A small but growing contingent of pro-Palestinian demonstrators refused to leave the street as night fell, defying police instructions to do so. Others quietly departed after being led by police out of the area.
France, which has the greatest concentrations of Muslims and Jews in western Europe, is deeply divided over the Gaza conflict. Following Hamas’ unexpected assault on Israel on October 7, which ignited the conflict, France first attempted to outlaw pro-Palestinian protests. There is a rise in antisemitism.
Protesters demanded that Sciences Po cut its links to Israeli educational institutions.
Additionally, around a hundred pro-Palestinian demonstrators took over a Sciences Po amphitheater on Wednesday night. Following conversations with management, the majority of students decided to go, although a small number stayed. The French media said that later that night, they were taken out by police.

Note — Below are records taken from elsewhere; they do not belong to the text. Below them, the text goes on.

-- ==== Sys2Proof/Machine/Step.lean ====
section
/-! DEFINITION. One step of the block: the command at the front of the queue. -/

namespace Sys2Proof.Machine

/-- One step: the front command acts on the module with the queue's rest; on an empty queue no command
acts and time passes (DESIGN CHOICE, log 41). -/
def step (s : State) : Host.Outcome State Fault Refusal :=
  match s.pending with
  | [] => .next s.idle
  | c :: r => exec c { s with pending := r }

/-- The module with the command that a table word spells put at the front of its queue. -/
def State.withFetchWord (s : State) (nbits w : Nat) : State :=
  match Sys2Proof.decodeTableWord nbits w with
  | some c => { s with pending := c :: s.pending }
  | none => s

end Sys2Proof.Machine
end

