-- ==== Sys2Proof/Certificates/Slice0/Obligations.lean ====
section
/-! DEFINITION. The statements for the provers, from the rules of spec/. -/

open Sys2Proof Sys2Proof.Machine

namespace Sys2Proof.Machine

/-- The core whose streams, engines or token unit a command acts on through the core's own clock: the stream instructions and the
events of a core. -/
def coreCommand (i : Instr) : Option CoreId :=
  match i with
  | .nop c _ | .halt c _ | .event c _ | .cset c _ | .cinc c _ | .cmpset c _ | .br c _ | .brc c _ | .brn c _ | .hswitch c _
  | .twait c _ | .twaitGrant c _ | .tpost c _ | .tokenPost c _ | .qpush c _ | .lctx c _ | .matmul c _ | .p96Accumulate c
  | .wload c _ | .wloadComplete c | .wswap c _ | .drain c _ | .bankTailEnd c | .bankDrainEnd c | .bfill c _ | .bfillComplete c
  | .vfp c _ | .vint c _ | .vxl c _ | .vcvt c _ | .nopen c _ | .nacc c _ | .nsq c _ | .ndot c _ | .nread c _ | .mwadd c _
  | .mwaddn c _ | .mwrite c _ | .mread c _ | .drop c _ | .vld c _ | .vst c _ | .scratchpadWriteEffect c | .vuResultWriteback c
  | .progressWatchdogExpiry c _ | .matmulFeedEnd c => some c
  | _ => none

/-- The word at a descriptor line of the half from which the stream issues, as it is delivered (06 R168). -/
def Stream.descAt (st : Stream) (desc : BitVec 10) : RWord := ((st.halfOf st.half).line desc.toNat).2.2

/-- Core c in the cycle in which its stream k issues, its instruction and the descriptor line read (06 R168). -/
def State.coreAtDesc (s : State) (c : CoreId) (k : StreamId) (desc : BitVec 10) : Core :=
  let x := s.coreAtIssue c k
  let (o, raw, _) := ((x.stream k).halfOf (x.stream k).half).line desc.toNat
  x.note o raw (BitVec.ofNat 21 (32 * desc.toNat)) false true false (streamNo k)

/-- The tile that a MATMUL's first beat meets: the active one, or with `SWAP` the shadow (04 R97). -/
def Core.tileFor (x : Core) (m : MatmulF) : WTile := if m.swap then x.shadow else x.active

/-- The conditions of 06 R182 on a MATMUL of stream k whose A operand has a format, but for those of its operand. -/
def Core.mayFeed (x : Core) (k : StreamId) (m : MatmulF) (fmt : BitVec 4) : Prop :=
  let bank := x.bank x.filling
  x.r99 k = false ∧ x.feed = none ∧ m.row0.toNat + (m.mm1.toNat + 1) ≤ 128 ∧
  (bank.state ≠ .cleared → bank.owner = (k == .b) ∧ bank.compact = m.cmode) ∧ (m.chalf = true → m.cmode = true) ∧
  (m.swap = true → x.canSwap = true) ∧ (passParts m.passes.toNat fmt.toNat (x.tileFor m).fmt.toNat).isSome = true
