-- ==== Sys2Proof/Laws/Canon.lean ====
section
/-! SUPPORT. The canonical form of the memories: every core's scratchpad, the table of cores, the DRAM stores. -/

namespace Sys2Proof.Machine

theorem Core.canon_of_spad {c d : Core} (h : d.spad = c.spad) (hc : c.canon) : d.canon := by
  unfold Core.canon
  rw [h]
  exact hc

theorem Core.reset_canon : Core.reset.canon := rfl

@[simp] theorem Core.canon_foldl {α : Type} (g : Core → α → Core) (l : List α) (h : ∀ c x, c.canon → (g c x).canon) (c : Core)
    (hc : c.canon) : (l.foldl g c).canon := by
  induction l generalizing c with
  | nil => exact hc
  | cons x r ih => exact ih _ (h c x hc)

theorem Core.canon_foldl_snd {α β : Type} (g : β × Core → α → β × Core) (l : List α)
    (h : ∀ c x, c.2.canon → (g c x).2.canon) (c : β × Core) (hc : c.2.canon) : (l.foldl g c).2.canon := by
  induction l generalizing c with
  | nil => exact hc
  | cons x r ih => exact ih _ (h c x hc)

/-- The form of a core that comes out of an operation with another result. -/
theorem Core.canon_of_eq {α : Type} {p : α × Core} {a : α} {d : Core} (h : p = (a, d)) (hp : p.2.canon) : d.canon := by
  rw [h] at hp
  exact hp

@[simp] theorem State.canon_foldl {α : Type} (g : State → α → State) (l : List α) (h : ∀ s x, s.canon → (g s x).canon) (s : State)
    (hs : s.canon) : (l.foldl g s).canon := by
  induction l generalizing s with
  | nil => exact hs
  | cons x r ih => exact ih _ (h s x hs)

theorem State.canon_foldl_snd {α β : Type} (g : β × State → α → β × State) (l : List α)
    (h : ∀ s x, s.2.canon → (g s x).2.canon) (s : β × State) (hs : s.2.canon) : (l.foldl g s).2.canon := by
  induction l generalizing s with
  | nil => exact hs
  | cons x r ih => exact ih _ (h s x hs)

theorem State.canon_foldl3 {α β γ : Type} (g : β × γ × State → α → β × γ × State) (l : List α)
    (h : ∀ s x, s.2.2.canon → (g s x).2.2.canon) (s : β × γ × State) (hs : s.2.2.canon) : (l.foldl g s).2.2.canon := by
  induction l generalizing s with
  | nil => exact hs
  | cons x r ih => exact ih _ (h s x hs)

theorem State.canon_of_eq {α : Type} {p : α × State} {a : α} {t : State} (h : p = (a, t)) (hp : p.2.canon) : t.canon := by
  rw [h] at hp
  exact hp

theorem State.canon_of_eq3 {α β : Type} {p : α × β × State} {a : α} {b : β} {t : State} (h : p = (a, b, t)) (hp : p.2.2.canon) :
    t.canon := by
  rw [h] at hp
  exact hp

/-- A core of the module keeps its form. -/
theorem State.core_canon (s : State) (p : Nat) (hs : s.canon) : (s.core p).canon := hs.2.1 p

/-- A core put in place. -/
theorem State.setCore_canon (s : State) (p : Nat) (c : Core) (hs : s.canon) (hc : c.canon) : (s.setCore p c).canon := by
  refine ⟨spWf_spSet _ _ _ _ hs.1, fun q => ?_, hs.2.2⟩
  by_cases hq : q = p
  · subst hq
    have : (s.setCore q c).core q = c := spGet_spSet _ _ _ _ hs.1
    rw [this]
    exact hc
  · have : (s.setCore p c).core q = s.core q := spGet_spSet_ne _ _ _ hq
    rw [this]
    exact hs.2.1 q

/-- A DRAM word put in place. -/
theorem Mem.wf_put (m : Mem) (region off : Nat) (w : CodeWord) (h : m.wf = true) : (m.put region off w).wf = true := by
  simp only [Mem.wf, Bool.and_eq_true] at h ⊢
  unfold Mem.put
  split
  · exact ⟨spWf_spSet _ _ _ _ h.1, h.2⟩
  · exact ⟨h.1, spWf_spSet _ _ _ _ h.2⟩

end Sys2Proof.Machine
end

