-- ==== Sys2Proof/Laws/CanonOps.lean ====
section
/-! SUPPORT. For each operation of the shared operations, Erg and the collectives: it keeps the canonical form of
the memories (`State.canon`, Laws/Canon.lean). -/

namespace Sys2Proof.Machine

/-- An update of other fields keeps the form. -/
@[simp] theorem State.canon_update (s : State) (p : List Instr) (i : Ident) (e : Fabric) (co : Coll) (h : HostIf) (j : JobRegs) (si : Silent)
    (po : Power) (n : Notar) (k : Cairn) (o : List Out) (f : Nat) (cy : Option CycleMarks) :
    State.canon ⟨p, i, s.cores, s.mem, e, co, h, j, si, po, n, k, o, f, cy⟩ ↔ s.canon := Iff.rfl

@[simp] theorem State.canon_mem (s : State) (p : List Instr) (i : Ident) (e : Fabric) (co : Coll) (h : HostIf) (j : JobRegs) (si : Silent)
    (po : Power) (n : Notar) (k : Cairn) (o : List Out) (f : Nat) (cy : Option CycleMarks)
    (m2 : Bool) (m3 : Bool) (m4 : Byte) (m5 : BitVec 16) (m6 : BitVec 16) (m7 : BitVec 16) (m8 : BitVec 16) (m9 : Bool) (m10 : Bool) (m11 : Nat)
        (m12 : Nat) (m13 : Bool) (m14 : Bool) (m15 : Sparse SrcLog) :
    State.canon ⟨p, i, s.cores, ⟨s.mem.bonded, s.mem.lpddr, m2, m3, m4, m5, m6, m7, m8, m9, m10, m11, m12, m13, m14, m15⟩, e, co, h, j, si, po,
        n, k, o, f, cy⟩ ↔ s.canon := Iff.rfl

/-- The watchdog's resumption touches no scratchpad. -/
theorem Core.resumeWatch_canon (c before : Core) (hcan : c.canon) : (c.resumeWatch before).canon := by
  unfold Core.resumeWatch
  split <;> exact hcan

theorem Core.qDiscard_canon (c : Core) (from_ : Option (BitVec 32)) (hcan : c.canon) : (c.qDiscard from_).canon := Core.resumeWatch_canon _ _ hcan

theorem Core.closed_canon (c : Core) : c.closed.canon := rfl

theorem Mem.wf_clearPage (m : Mem) (e : BitVec 32) (h : m.wf = true) : (m.clearPage e).wf = true := by
  simp only [Mem.wf, Bool.and_eq_true] at h ⊢
  unfold Mem.clearPage
  extract_lets region k
  split
  · exact h
  · split
    · exact ⟨spWf_spDrop _ _ _ _ h.1, h.2⟩
    · exact ⟨h.1, spWf_spDrop _ _ _ _ h.2⟩

theorem Mem.wf_clearPages (l : List (Nat × BitVec 32)) (m : Mem) (h : m.wf = true) :
    (l.foldl (fun m e => m.clearPage e.2) m).wf = true := by
  induction l generalizing m with
  | nil => exact h
  | cons x r ih => exact ih _ (Mem.wf_clearPage _ _ h)

theorem Core.writeToken_canon (c : Core) (v : Nat) (hcan : c.canon) : (c.writeToken v).canon := Core.tokenSet_canon _ _ _ hcan

theorem Core.canon_ite {p : Prop} [Decidable p] {a b : Core} (ha : a.canon) (hb : b.canon) : (if p then a else b).canon := by
  split <;> assumption

theorem Core.writeReg_canon (c : Core) (o v : Nat) (hcan : c.canon) : (c.writeReg o v).canon := by
  unfold Core.writeReg
  repeat' (first
    | with_reducible refine Core.canon_ite ?_ ?_
    | with_reducible exact Core.modStream_canon _ _ _ hcan
    | with_reducible exact Core.writeToken_canon _ _ hcan
    | exact hcan)

theorem Core.resetKept_canon (c : Core) : c.resetKept.canon := rfl

theorem State.canon_setScrub (s : State) (k : ScrubClass) (pos : Nat) (ovr : Bool) (hcan : s.canon) :
    ({ s with mem := s.mem.setScrub k pos ovr } : State).canon := by
  cases k <;> exact hcan

theorem State.canon_passDone (s : State) (k : ScrubClass) (hcan : s.canon) : ({ s with mem := s.mem.passDone k } : State).canon := by
  cases k <;> exact hcan

/-! Operations of Machine/Ops.lean. -/

theorem State.send_canon (s : State) (o : Out) (hcan : s.canon) : ((State.send s o)).canon := hcan

theorem State.mark_canon (s : State) (f : CycleMarks → CycleMarks) (hcan : s.canon) : (State.mark s f).canon := hcan

theorem State.draw_canon (s : State) (place : Nat) (hcan : s.canon) : ((State.draw s place).2).canon := hcan

theorem State.dma_canon (s : State) (addr : Nat) (bytes : List Byte) (hcan : s.canon) : (State.dma s addr bytes).canon := by
  unfold State.dma
  split <;> exact hcan

theorem State.oneCycle_canon (t s : State) (hcan : t.canon) : (State.oneCycle t s).canon := hcan

theorem State.msix_canon (s : State) (v : Nat) (hcan : s.canon) : ((State.msix s v)).canon := by
  unfold State.msix
  dsimp only
  repeat' split
  all_goals simp (maxDischargeDepth := 12) only [State.send_canon, hcan, State.canon_update]

theorem State.ibi_canon (s : State) (b : Byte) (hcan : s.canon) : ((State.ibi s b)).canon := by
  unfold State.ibi
  repeat' (first
    | exact hcan | assumption | dsimp only
    | simp (maxDischargeDepth := 12) only [State.send_canon, hcan, State.canon_update, State.canon_mem, State.core_canon, *]
    | refine State.canon_of_eq (by assumption) ?_ | refine State.canon_of_eq3 (by assumption) ?_
    | refine State.canon_foldl _ _ (fun _ _ _ => ?_) _ ?_ | refine State.canon_foldl_snd _ _ (fun _ _ _ => ?_) _ ?_
    | refine State.canon_foldl3 _ _ (fun _ _ _ => ?_) _ ?_ | split)

theorem State.setState_canon (s : State) (v : BitVec 4) (hcan : s.canon) : ((State.setState s v)).canon := by
  unfold State.setState
  split
  · exact hcan
  · exact State.ibi_canon _ _ (State.msix_canon _ _ hcan)

theorem State.record_canon (s : State) (type : BitVec 16) (origin : Byte) (payload : List Byte) (hcan : s.canon) : ((State.record s type origin
    payload)).canon := by
  unfold State.record
  dsimp only
  repeat' split
  all_goals simp (maxDischargeDepth := 12) only [hcan, State.mark_canon, State.canon_update]

theorem State.ueRecord_canon (s : State) (src : Nat) (patrol rmw : Bool) (lane : Byte) (addr : BitVec 64) (syn : BitVec 32) (hcan : s.canon) :
    ((State.ueRecord s src patrol rmw lane addr syn)).canon := by
  simp (maxDischargeDepth := 12) only [State.ueRecord, State.msix_canon, State.record_canon, hcan]

theorem State.coreUe_canon (s : State) (p : Nat) (u : FoundUe) (hcan : s.canon) : ((State.coreUe s p u)).canon := by
  unfold State.coreUe
  split
  rename_i h1
  have c1 := State.canon_of_eq h1 (State.draw_canon _ _ hcan)
  split
  rename_i h2
  have c2 := State.canon_of_eq h2 (State.draw_canon _ _ c1)
  exact State.ueRecord_canon _ _ _ _ _ _ _ c2

theorem State.post_canon (s : State) (core : Nat) (token : BitVec 5) (count : BitVec 8) (hcan : s.canon) : ((State.post s core token
    count)).canon := by
  unfold State.post
  split
  · exact State.setCore_canon _ _ _ hcan (State.core_canon _ _ hcan)
  · exact hcan

theorem State.tap_canon (s : State) (t : Tap) (hcan : s.canon) : ((State.tap s t)).canon := by
  unfold State.tap
  dsimp only
  repeat' split
  all_goals simp (maxDischargeDepth := 12) only [hcan, State.canon_update]

theorem State.onCore_canon (s : State) (p : Nat) (f : CoreEnv → Core → Core) (hf : ∀ e x, x.canon → (f e x).canon) (hcan : s.canon) :
    ((State.onCore s p f)).canon := by
  unfold State.onCore
  extract_lets c s1 s2 s3
  have h1 : s1.canon := State.setCore_canon _ _ _ hcan (hf _ _ (State.core_canon _ _ hcan))
  have h2 : s2.canon := State.canon_foldl _ _ (fun _ _ h => State.coreUe_canon _ _ _ h) _ h1
  have h3 : s3.canon := State.canon_foldl _ _ (fun _ _ h => State.post_canon _ _ _ _ h) _ h2
  exact State.canon_foldl _ _ (fun _ _ h => State.tap_canon _ _ h) _ h3

theorem State.atCore_canon (s : State) (p : Nat) (f : CoreEnv → Core → Core) (hf : ∀ e x, x.canon → (f e x).canon) (hcan : s.canon) :
    ((State.atCore s p f)).canon := by
  unfold State.atCore
  split
  · exact State.onCore_canon _ _ _ hf hcan
  · exact hcan

theorem State.issue_canon (s : State) (p : CoreId) (st : StreamId) (want : Insn → Bool) (body : CoreEnv → Core → StreamId → Decoded → Core)
    (hbody : ∀ e x k d, x.canon → (body e x k d).canon) (hcan : s.canon) : ((State.issue s p st want body)).canon := State.atCore_canon _ _ _
    (fun e x h => Core.issue_canon e x _ _ _ hbody h) hcan

theorem State.modLog_canon (s : State) (src : Nat) (f : SrcLog → SrcLog) (hcan : s.canon) : ((State.modLog s src f)).canon := hcan

theorem State.crossing_canon (s : State) (a b : Site) (poison : Bool) (hcan : s.canon) : ((State.crossing s a b poison)).canon := by
  unfold State.crossing
  repeat' (first
    | exact hcan | assumption | dsimp only
    | simp (maxDischargeDepth := 12) only [State.modLog_canon, hcan, State.canon_update, State.canon_mem, State.core_canon, *]
    | refine State.canon_of_eq (by assumption) ?_ | refine State.canon_of_eq3 (by assumption) ?_
    | refine State.canon_foldl _ _ (fun _ _ _ => ?_) _ ?_ | refine State.canon_foldl_snd _ _ (fun _ _ _ => ?_) _ ?_
    | refine State.canon_foldl3 _ _ (fun _ _ _ => ?_) _ ?_ | split)

theorem State.latchUe_canon (s : State) (src : Nat) (patrol rmw : Bool) (lane : Byte) (addr : BitVec 64) (syn : BitVec 32) (hcan : s.canon) :
    (State.latchUe s src patrol rmw lane addr syn).canon := by
  unfold State.latchUe
  dsimp only
  split <;> exact hcan

theorem State.logWord_canon (s : State) (src : Nat) (o : DecodeOutcome) (raw : CodeWord) (addr : BitVec 64) (lane : Byte) (patrol rmw : Bool)
    (hcan : s.canon) : ((State.logWord s src o raw addr lane patrol rmw)).canon := by
  unfold State.logWord
  dsimp only
  repeat' split
  all_goals simp (maxDischargeDepth := 12) only [State.ueRecord_canon, State.latchUe_canon, State.modLog_canon, hcan]

theorem State.readDram_canon (s : State) (region off : Nat) (patrol : Bool) (hcan : s.canon) : ((State.readDram s region off patrol).2).canon := by
  unfold State.readDram
  extract_lets raw
  split
  split
  refine State.logWord_canon _ _ _ _ _ _ _ _ ?_
  exact ⟨hcan.1, hcan.2.1, Mem.wf_put _ _ _ _ hcan.2.2⟩

theorem State.writeDram_canon (s : State) (region off : Nat) (data : Data) (mask : BitVec 32) (poison : Bool) (hcan : s.canon) :
    ((State.writeDram s region off data mask poison)).canon := by
  unfold State.writeDram
  extract_lets raw
  split
  split
  have hp : ∀ w, State.canon { s with mem := s.mem.put region off w } :=
    fun w => ⟨hcan.1, hcan.2.1, Mem.wf_put _ _ _ _ hcan.2.2⟩
  split
  · exact hp _
  · exact State.logWord_canon _ _ _ _ _ _ _ _ (hp _)

theorem State.readWord_canon (s : State) (to_ : Site) (region off : Nat) (hcan : s.canon) : ((State.readWord s to_ region off).2).canon := by
  unfold State.readWord
  split
  rename_i rw u h
  refine State.crossing_canon _ _ _ _ (State.canon_of_eq h ?_)
  clear h
  split
  · exact State.readDram_canon _ _ _ _ hcan
  · split
    · split
      · split
        rename_i hc
        have := Core.canon_of_eq hc (Core.readDecoupled_canon _ _ _ (State.core_canon _ _ hcan))
        exact State.onCore_canon _ _ _ (fun _ _ _ => this) hcan
      · exact hcan
    · split
      · exact hcan
      · exact hcan

theorem State.writeWord_canon (s : State) (from_ : Site) (region off : Nat) (data : Data) (mask : BitVec 32) (poison : Bool) (hcan : s.canon) :
    ((State.writeWord s from_ region off data mask poison)).canon := by
  unfold State.writeWord
  extract_lets u
  have hu : u.canon := State.crossing_canon _ _ _ _ hcan
  clear_value u
  split
  · exact State.writeDram_canon _ _ _ _ _ _ hu
  · split
    · exact State.onCore_canon _ _ _ (fun _ _ h => Core.commit_canon _ _ _ h) hu
    · exact hu

theorem State.ownRefused_canon (s : State) (write modSide : Bool) (page : Nat) (hcan : s.canon) : ((State.ownRefused s write modSide page)).canon
    := by
  simp (maxDischargeDepth := 12) only [State.ownRefused, State.msix_canon, hcan, State.canon_update]

theorem State.modStep_canon (s : State) (step : BitVec 32) (f : StepInfo → StepInfo) (hcan : s.canon) : ((State.modStep s step f)).canon := hcan

/-! Operations of Machine/HostOps.lean. -/

theorem State.modQueue_canon (s : State) (q : Fin 8) (f : Queue → Queue) (hcan : s.canon) : ((State.modQueue s q f)).canon := hcan

theorem State.writeEntry_canon (s : State) (q : Fin 8) (h : HeldEntry) (hcan : s.canon) : ((State.writeEntry s q h)).canon := by
  unfold State.writeEntry
  dsimp only
  repeat' split
  all_goals simp (maxDischargeDepth := 12) only [State.dma_canon, State.msix_canon, State.modQueue_canon, hcan]

theorem State.postEntry_canon (s : State) (q : Fin 8) (entry : BitVec 256) (irq : Bool) (hcan : s.canon) : ((State.postEntry s q entry
    irq)).canon := by
  unfold State.postEntry
  dsimp only
  repeat' split
  all_goals simp (maxDischargeDepth := 12) only [State.modQueue_canon, State.writeEntry_canon, hcan]

theorem State.releaseHeld_canon (n : Nat) (s : State) (q : Fin 8) (hcan : s.canon) : ((State.releaseHeld n s q)).canon := by
  induction n generalizing s with
  | zero => exact hcan
  | succ k ih =>
    unfold State.releaseHeld
    dsimp only
    split
    · exact State.modQueue_canon _ _ _ hcan
    · split
      · exact hcan
      · exact ih _ (State.writeEntry_canon _ _ _ (State.modQueue_canon _ _ _ hcan))

theorem State.reportLaunch_canon (s : State) (launch : Option Nat) (type : Nat) (status : BitVec 16) (detail : Nat) (hcan : s.canon) :
    ((State.reportLaunch s launch type status detail)).canon := by
  unfold State.reportLaunch
  repeat' (first
    | exact hcan | assumption | dsimp only
    | simp (maxDischargeDepth := 12) only [State.postEntry_canon, *]
    | refine State.canon_of_eq (by assumption) ?_ | refine State.canon_of_eq3 (by assumption) ?_
    | refine State.canon_foldl _ _ (fun _ _ _ => ?_) _ ?_ | refine State.canon_foldl_snd _ _ (fun _ _ _ => ?_) _ ?_
    | refine State.canon_foldl3 _ _ (fun _ _ _ => ?_) _ ?_ | split)

theorem State.modMail_canon (s : State) (m : Fin 16) (f : Mailbox → Mailbox) (hcan : s.canon) : ((State.modMail s m f)).canon := hcan
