theorem execWindowOwn_canon (src : CmdSrc) (s : State) (t' : State) (hcan : s.canon) (h : execWindowOwn src s = .next t') : t'.canon := by
  cases h
  repeat' (first
    | with_reducible (first
      | assumption | apply State.endCmd_canon | apply State.startCmd_canon)
    | simp only [State.canon_update] | intro _)

theorem execImemLoad_canon (src : CmdSrc) (s : State) (t' : State) (hcan : s.canon) (h : execImemLoad src s = .next t') : t'.canon := by
  cases h
  repeat' (first
    | with_reducible (first
      | assumption | apply State.startCmd_canon | apply State.cmdRead_canon | apply State.modHalves_canon | apply State.imemGo_canon)
    | intro _)

theorem execLaunch_canon (src : CmdSrc) (s : State) (t' : State) (hcan : s.canon) (h : execLaunch src s = .next t') : t'.canon := by
  cases h
  repeat' (first
    | with_reducible (first
      | assumption | apply State.modStep_canon | apply State.startCmd_canon | apply State.setCore_canon | apply Core.modStream_canon
      | apply State.core_canon | apply State.keepEnd_canon | refine State.canon_foldl _ _ (fun _ _ _ => ?_) _ ?_)
    | simp only [State.canon_update] | intro _)

theorem execStreamResume_canon (src : CmdSrc) (s : State) (t' : State) (hcan : s.canon) (h : execStreamResume src s = .next t') : t'.canon := by
  cases h
  repeat' with_reducible (first | assumption | apply State.startCmd_canon | apply State.resumeGo_canon)

theorem execStreamResumeDiscardHead_canon (src : CmdSrc) (s : State) (t' : State) (hcan : s.canon) (h : execStreamResumeDiscardHead src s = .next
    t') : t'.canon := by
  cases h
  repeat' with_reducible (first | assumption | apply State.startCmd_canon | apply State.resumeGo_canon)

theorem execStreamResumeDiscardAll_canon (src : CmdSrc) (s : State) (t' : State) (hcan : s.canon) (h : execStreamResumeDiscardAll src s = .next
    t') : t'.canon := by
  cases h
  repeat' with_reducible (first | assumption | apply State.startCmd_canon | apply State.resumeGo_canon)

theorem execCoreHalt_canon (src : CmdSrc) (s : State) (t' : State) (hcan : s.canon) (h : execCoreHalt src s = .next t') : t'.canon := by
  cases h
  repeat' (first
    | with_reducible (first
      | assumption | apply State.endCmd_canon | apply State.startCmd_canon | apply State.haltStreams_canon)
    | intro _)

theorem execCollSetup_canon (src : CmdSrc) (s : State) (t' : State) (hcan : s.canon) (h : execCollSetup src s = .next t') : t'.canon := by
  cases h
  repeat' (first
    | with_reducible (first
      | assumption | apply State.endCmd_canon | apply State.startCmd_canon)
    | simp only [State.canon_update] | intro _)

theorem execExchange_canon (src : CmdSrc) (s : State) (t' : State) (hcan : s.canon) (h : execExchange src s = .next t') : t'.canon := by
  cases h
  repeat' (first | with_reducible (first | assumption | apply State.startCmd_canon | apply State.exchangeGo_canon) | intro _)

theorem execScaleSet_canon (src : CmdSrc) (s : State) (t' : State) (hcan : s.canon) (h : execScaleSet src s = .next t') : t'.canon := by
  cases h
  repeat' (first
    | with_reducible (first
      | assumption | apply State.xscaleWrite_canon | apply State.endCmd_canon | apply State.startCmd_canon
      | refine State.canon_foldl _ _ (fun _ _ _ => ?_) _ ?_)
    | intro _)

theorem execJobOpen_canon (src : CmdSrc) (s : State) (t' : State) (hcan : s.canon) (h : execJobOpen src s = .next t') : t'.canon := by
  cases h
  repeat' (first
    | with_reducible (first
      | assumption | apply State.endCmd_canon | apply State.startCmd_canon | apply State.engineWords_canon
      | apply State.judgeRanks_canon | apply State.jobOpenGo_canon | apply State.cmdRead_canon | apply State.keepCmd_canon | refine State.canon_of_eq (by assumption) ?_)
    | intro _ | split | dsimp only)

theorem execJobClose_canon (src : CmdSrc) (s : State) (t' : State) (hcan : s.canon) (h : execJobClose src s = .next t') : t'.canon := by
  cases h
  repeat' (first
    | with_reducible (first
      | assumption | apply State.startCmd_canon | apply State.waitQuiet_canon | apply State.closeWork_canon)
    | intro _)

theorem execTeardownToExpiry_canon (s : State) (t' : State) (hcan : s.canon) (h : execTeardownToExpiry s = .next t') : t'.canon := by
  cases h
  repeat' (first
    | with_reducible (first
      | assumption | apply State.closeScrub_canon)
    | simp only [State.canon_update] | split)

theorem execJobCloseScrubDone_canon (s : State) (t' : State) (hcan : s.canon) (h : execJobCloseScrubDone s = .next t') : t'.canon := by
  cases h
  repeat' (first
    | with_reducible (first
      | assumption | apply State.oneCycle_canon | apply State.record_canon | apply State.endCmd_canon | apply State.closeEnd_canon)
    | split)

theorem execModeSet_canon (src : CmdSrc) (s : State) (t' : State) (hcan : s.canon) (h : execModeSet src s = .next t') : t'.canon := by
  cases h
  repeat' (first
    | with_reducible (first
      | assumption | apply State.endCmd_canon | apply State.startCmd_canon)
    | simp only [State.canon_update] | intro _)

theorem execStepCloseRequest_canon (src : CmdSrc) (s : State) (t' : State) (hcan : s.canon) (h : execStepCloseRequest src s = .next t') :
    t'.canon := by
  cases h
  repeat' (first
    | with_reducible (first
      | assumption | apply State.modStep_canon | apply State.endCmd_canon | apply State.startCmd_canon)
    | simp only [State.canon_update] | intro _)

theorem execStepClose_canon (step : BitVec 32) (s : State) (t' : State) (hcan : s.canon) (h : execStepClose step s = .next t') : t'.canon := by
  cases h
  repeat' (first | with_reducible (first | assumption | apply State.closeStep_canon) | split)

theorem execStepCommit_canon (src : CmdSrc) (s : State) (t' : State) (hcan : s.canon) (h : execStepCommit src s = .next t') : t'.canon := by
  cases h
  repeat' (first
    | with_reducible (first
      | assumption | apply State.scaleCommit_canon | apply State.endCmd_canon | apply State.startCmd_canon
      | apply State.pendingCurrent_canon | apply State.setCommitted_canon)
    | simp only [State.canon_update] | intro _ | split)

On Friday, the management of the institution shifted courses online and shuttered all academic facilities. In a press release, it said that it “strongly condemns these student actions that prevent the proper functioning of the institution and penalize Sciences Po students, teachers, and employees.”
An estimated sixty protestors were inside the building that had been taken over, according to the statement, and officials were meeting with a delegation of students “to try to find a way out of this situation through dialogue.”
Protester Louise said that comparable protests at Columbia University in New York and other American schools served as the impetus for the students’ activities.
“But our solidarity remains first and foremost with the Palestinian people,” she said. She only agreed to speak using her first name because she was afraid of the consequences.
At Columbia University, students are demonstrating against the Israel-Hamas conflict, joining a wave of protests that are engulfing colleges from California to Connecticut.
In the United States, hundreds of students and even some professors have been detained, often in the midst of altercations with the police.